Das Lernen in fertigen Satzbruchstücken, sogenannten "Chunks", das derzeit von den Sprachpädagogen proklamiert wird, sorgt durch die Vorgabe dafür, daß die Beweglichkeit im eigenen Denken und das Fragen und Forschen nach anderen Ausdrucksmöglichkeiten unbemerkt abnimmt und die Anpassung des Sprechenden und Schreibenden an favorisierte bzw. gleichgeschaltete Denkweisen fortschreitet.

Da auch ein Wörterbuch mit 270.000 Stichworten immer noch eine Auswahl treffen muß, um nicht zu dick oder zu umfassend zu werden, können hier neben den aktuellen Veränderungen der lebendigen Sprache kaum noch alte Wendungen berücksichtigt werden, so daß dazu der historische Zugang zur fremden Sprache langsam verlorengeht.

Eine weitere Edition, die diesen neuen Sprachtendenzen gerecht werden und neben hochaktuellen Neuwörtern auch neuartige Wortbildungselemente für die aktive Textproduktion liefern muß, daneben auch noch die Nachschlage- und Lerngewohnheiten des modernen Menschen berücksichtigen soll, kann eigentlich nur zum Zuträger einer reduzierten Sprache werden, die aber offenbar für die schnelle Verständigung und das Abwickeln von Geschäften, d.h. für den praktischen Einsatz der Sprache in Schule, Universität, Alltag und Beruf, Handel, Industrie und Marketing durchaus gewollt zu sein scheint.

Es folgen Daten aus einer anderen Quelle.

/-! ## Phases -/

@[simp] theorem safeLevels_pinsActive : b.safeLevels.pinsActive = b.pinsActive := by simp [safeLevels]
@[simp] theorem safeLevels_oe : b.safeLevels.oe = false := by simp [safeLevels]
@[simp] theorem safeLevels_lat : b.safeLevels.lat = false := by simp [safeLevels]
@[simp] theorem safeLevels_clk : b.safeLevels.clk = false := by simp [safeLevels]
@[simp] theorem safeLevels_data : b.safeLevels.data = b.data := by simp [safeLevels]
@[simp] theorem safeLevels_addr : b.safeLevels.addr = b.addr := by simp [safeLevels]
@[simp] theorem safeLevels_now : b.safeLevels.now = b.now := by simp [safeLevels]

/-- Lines that are already safe stay, and nothing is recorded (60_exceptions.md R192). -/
theorem safeLevels_of_safe (ho : b.oe = false) (hl : b.lat = false) (hc : b.clk = false) :
    b.safeLevels = b := by
  unfold safeLevels
  rw [drive_same b .oe false ho, drive_same b .lat false hl, drive_same b .clk false hc]

@[simp] theorem pixel_pinsActive (half : Nat) (w : BitVec 6) :
    (b.pixel half w).pinsActive = b.pinsActive := by simp [pixel]
@[simp] theorem pixel_oe (half : Nat) (w : BitVec 6) : (b.pixel half w).oe = b.oe := by simp [pixel]
@[simp] theorem pixel_lat (half : Nat) (w : BitVec 6) : (b.pixel half w).lat = b.lat := by simp [pixel]
@[simp] theorem pixel_clk (half : Nat) (w : BitVec 6) : (b.pixel half w).clk = false := by simp [pixel]
@[simp] theorem pixel_data (half : Nat) (w : BitVec 6) : (b.pixel half w).data = w := by simp [pixel]
@[simp] theorem pixel_addr (half : Nat) (w : BitVec 6) : (b.pixel half w).addr = b.addr := by
  simp [pixel]
@[simp] theorem pixel_now (half : Nat) (w : BitVec 6) : (b.pixel half w).now = b.now + 2 * half := by
  simp [pixel]; omega

/-- What shifting pixels leaves alone, and how long it takes (42_sequencer.md R143). -/
theorem pixels_frame (half : Nat) (word : Nat → BitVec 6) (xs : List Nat) (b : Bus) :
    (b.pixels half word xs).pinsActive = b.pinsActive ∧ (b.pixels half word xs).oe = b.oe ∧
    (b.pixels half word xs).lat = b.lat ∧ (b.pixels half word xs).addr = b.addr ∧
    (b.pixels half word xs).now = b.now + 2 * half * xs.length := by
  induction xs generalizing b with
  | nil => simp [pixels]
  | cons x xs ih =>
    have := ih (b.pixel half (word x))
    simp only [pixels, List.foldl_cons, List.length_cons] at *
    simp [this]
    ring

@[simp] theorem pixels_pinsActive (half : Nat) (word : Nat → BitVec 6) (xs : List Nat) :
    (b.pixels half word xs).pinsActive = b.pinsActive := (pixels_frame half word xs b).1
@[simp] theorem pixels_oe (half : Nat) (word : Nat → BitVec 6) (xs : List Nat) :
    (b.pixels half word xs).oe = b.oe := (pixels_frame half word xs b).2.1
@[simp] theorem pixels_lat (half : Nat) (word : Nat → BitVec 6) (xs : List Nat) :
    (b.pixels half word xs).lat = b.lat := (pixels_frame half word xs b).2.2.1
@[simp] theorem pixels_addr (half : Nat) (word : Nat → BitVec 6) (xs : List Nat) :
    (b.pixels half word xs).addr = b.addr := (pixels_frame half word xs b).2.2.2.1
@[simp] theorem pixels_now (half : Nat) (word : Nat → BitVec 6) (xs : List Nat) :
    (b.pixels half word xs).now = b.now + 2 * half * xs.length := (pixels_frame half word xs b).2.2.2.2

/-- The clock idles low around pixels (42_sequencer.md R142). -/
theorem pixels_clk (half : Nat) (word : Nat → BitVec 6) (xs : List Nat) (b : Bus) (h : b.clk = false) :
    (b.pixels half word xs).clk = false := by
  induction xs generalizing b with
  | nil => exact h
  | cons x xs ih => exact ih _ (by simp)

theorem pixels_append (half : Nat) (word : Nat → BitVec 6) (xs ys : List Nat) (b : Bus) :
    b.pixels half word (xs ++ ys) = (b.pixels half word xs).pixels half word ys := by
  simp [pixels]

@[simp] theorem blankThenAddress_pinsActive (lines : Nat) (row : BitVec 16) :
    (b.blankThenAddress lines row).pinsActive = b.pinsActive := by simp [blankThenAddress]
@[simp] theorem blankThenAddress_oe (lines : Nat) (row : BitVec 16) :
    (b.blankThenAddress lines row).oe = false := by simp [blankThenAddress]
@[simp] theorem blankThenAddress_lat (lines : Nat) (row : BitVec 16) :
    (b.blankThenAddress lines row).lat = b.lat := by simp [blankThenAddress]
@[simp] theorem blankThenAddress_clk (lines : Nat) (row : BitVec 16) :
    (b.blankThenAddress lines row).clk = b.clk := by simp [blankThenAddress]
@[simp] theorem blankThenAddress_data (lines : Nat) (row : BitVec 16) :
    (b.blankThenAddress lines row).data = b.data := by simp [blankThenAddress]
@[simp] theorem blankThenAddress_now (lines : Nat) (row : BitVec 16) :
    (b.blankThenAddress lines row).now = b.now := by simp [blankThenAddress]
theorem blankThenAddress_bit (lines : Nat) (row : BitVec 16) (j : Nat) :
    (b.blankThenAddress lines row).addr.getLsbD j =
      if j < lines ∧ j < 16 then row.getLsbD j else b.addr.getLsbD j := by
  simp [blankThenAddress, driveAddr_bit]

@[simp] theorem latchAndShow_pinsActive (delay width : Nat) :
    (b.latchAndShow delay width).pinsActive = b.pinsActive := by simp [latchAndShow]
@[simp] theorem latchAndShow_oe (delay width : Nat) :
    (b.latchAndShow delay width).oe = true := by simp [latchAndShow]
@[simp] theorem latchAndShow_lat (delay width : Nat) :
    (b.latchAndShow delay width).lat = false := by simp [latchAndShow]
@[simp] theorem latchAndShow_clk (delay width : Nat) :
    (b.latchAndShow delay width).clk = b.clk := by simp [latchAndShow]
@[simp] theorem latchAndShow_data (delay width : Nat) :
    (b.latchAndShow delay width).data = b.data := by simp [latchAndShow]
@[simp] theorem latchAndShow_addr (delay width : Nat) :
    (b.latchAndShow delay width).addr = b.addr := by simp [latchAndShow]
@[simp] theorem latchAndShow_now (delay width : Nat) :
    (b.latchAndShow delay width).now = b.now + delay + width := by simp [latchAndShow]

@[simp] theorem onTimeThenBlank_pinsActive (u : Nat) :
    (b.onTimeThenBlank u).pinsActive = b.pinsActive := by simp [onTimeThenBlank]
@[simp] theorem onTimeThenBlank_oe (u : Nat) : (b.onTimeThenBlank u).oe = false := by
  simp [onTimeThenBlank]
@[simp] theorem onTimeThenBlank_lat (u : Nat) : (b.onTimeThenBlank u).lat = b.lat := by
  simp [onTimeThenBlank]
@[simp] theorem onTimeThenBlank_clk (u : Nat) : (b.onTimeThenBlank u).clk = b.clk := by
  simp [onTimeThenBlank]
@[simp] theorem onTimeThenBlank_data (u : Nat) : (b.onTimeThenBlank u).data = b.data := by
  simp [onTimeThenBlank]
@[simp] theorem onTimeThenBlank_addr (u : Nat) : (b.onTimeThenBlank u).addr = b.addr := by
  simp [onTimeThenBlank]
@[simp] theorem onTimeThenBlank_now (u : Nat) : (b.onTimeThenBlank u).now = b.now + u := by
  simp [onTimeThenBlank]

/-- The events of driving the address: one for each bit that changes, ascending (42_sequencer.md R141). -/
theorem foldl_drive_addr_wave (row : BitVec 16) (ls : List (Fin 16)) (hnd : ls.Nodup)
    (hp : b.pinsActive = true) :
    (ls.foldl (fun c i => c.drive (.addr i) (row.getLsbD i)) b).wave =
      ((ls.filter fun i : Fin 16 => b.addr.getLsbD (i : Nat) != row.getLsbD (i : Nat)).map
        fun i : Fin 16 => { time := b.now, line := .addr i, value := row.getLsbD (i : Nat) : Event }).reverse
        ++ b.wave := by
  induction ls generalizing b with
  | nil => simp
  | cons i ls ih =>
    rw [List.nodup_cons] at hnd
    rw [List.foldl_cons, ih _ hnd.2 (by simpa using hp)]
    have : (ls.filter fun j : Fin 16 =>
        (b.drive (.addr i) (row.getLsbD i)).addr.getLsbD (j : Nat) != row.getLsbD (j : Nat)) =
        ls.filter fun j : Fin 16 => b.addr.getLsbD (j : Nat) != row.getLsbD (j : Nat) := by
      apply List.filter_congr
      intro j hj
      rw [Bus.drive_addr_bit, if_neg]
      intro h; exact hnd.1 (by rw [← Fin.ext h]; exact hj)
    rw [this, Bus.drive_wave]
    by_cases h : b.addr.getLsbD i = row.getLsbD i
    · rw [if_neg (by simp only [Bus.level, h]; simp), List.filter_cons_of_neg (by rw [h]; simp)]; simp
    · rw [if_pos ⟨by simpa only [Bus.level] using h, hp⟩,
        List.filter_cons_of_pos (by simpa only [bne_iff_ne] using h)]
      simp

theorem addrLines_nodup (lines : Nat) : (addrLines lines).Nodup := by
  unfold addrLines
  exact List.Nodup.sublist (List.take_sublist ..) (by decide)

end Bus

end Sys2Proof.Machine
end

In diesem Sinne bietet das neue Nachschlagewerk, das trotz seines mächtigen Umfangs (1.800 Seiten, 18,2 x 26,3 cm) noch einigermaßen handhabbar geblieben ist, alles, was man zum Verständnis aktueller englischer Sprache benötigt. Darüber hinaus garantiert der Verlag mit der sogenannten "LANGENSCHEIDT SERVICE GARANTIE" für die Vollständigkeit seines Nachschlagewerks: Sollte der Nutzer darin ein Stichwort nicht zu seiner Zufriedenheit übersetzt finden, sucht Langenscheidt in den kommenden zwei Jahren eine passende Übersetzung des fehlenden Begriffs. Der Service wird ausschließlich per E-Mail abgewickelt, was eine schnellstmögliche Erledigung beinhaltet.

Beispiele für die aktuelle Auswahl von Neuwörtern gibt das Vorwort sowohl vor dem Englisch - Deutsch, als auch vor dem Deutsch - Englisch Teil. Hier ein kurzer Auszug der neuen englischsprachigen Begriffe wie:

"filo pastry, freebie, highlights, leaving do, quilted jacket, ruggedize, serendipitous, spin doctor, touring coach, washboard belly" und der gehobenen Schriftsprache mit Wörtern wie "non-discrimination principle, paramountcy oder vocational retraining" über Umgangssprachliches wie "brozo, clocking, dippy gobsmacked, hype, mouse potato, natch, pecs, ram-raid, do a runner, schmooze, street cred, sussed, veggie, wannabe, wheelie, whunk, wobbler, zapped, zizz" bis hin zu Slangbegriffen wie "bollix, honcho, naffing, oi(c)k oder rozzer und Vulgärausdrücken wie "bonk oder piss artist". ..."

Zur benutzerfreundlichen Anwendung bei der eigenen englischsprachigen Textproduktion gehört "die Unterstützung der aktiven Sprachkompetenz", womit sogenannte Wortbildungselemente gemeint sind. Das sind laut Langenscheidt-Pressetext Einträge und Übersetzungen von zusammengesetzten Wörtern, bei denen das Stichwort in der zweiten Worthälfte steht, so in der Deutsch- Englisch Sektion etwa "Einkaufstourismus" (Eintrag unter "...tourismus"), "Orchesterprobe" (unter "...probe") oder Arbeitslosenproblem (unter "...problem"). Diese Einteilung helfe den Wortschatz zu erweitern und zu differenzieren.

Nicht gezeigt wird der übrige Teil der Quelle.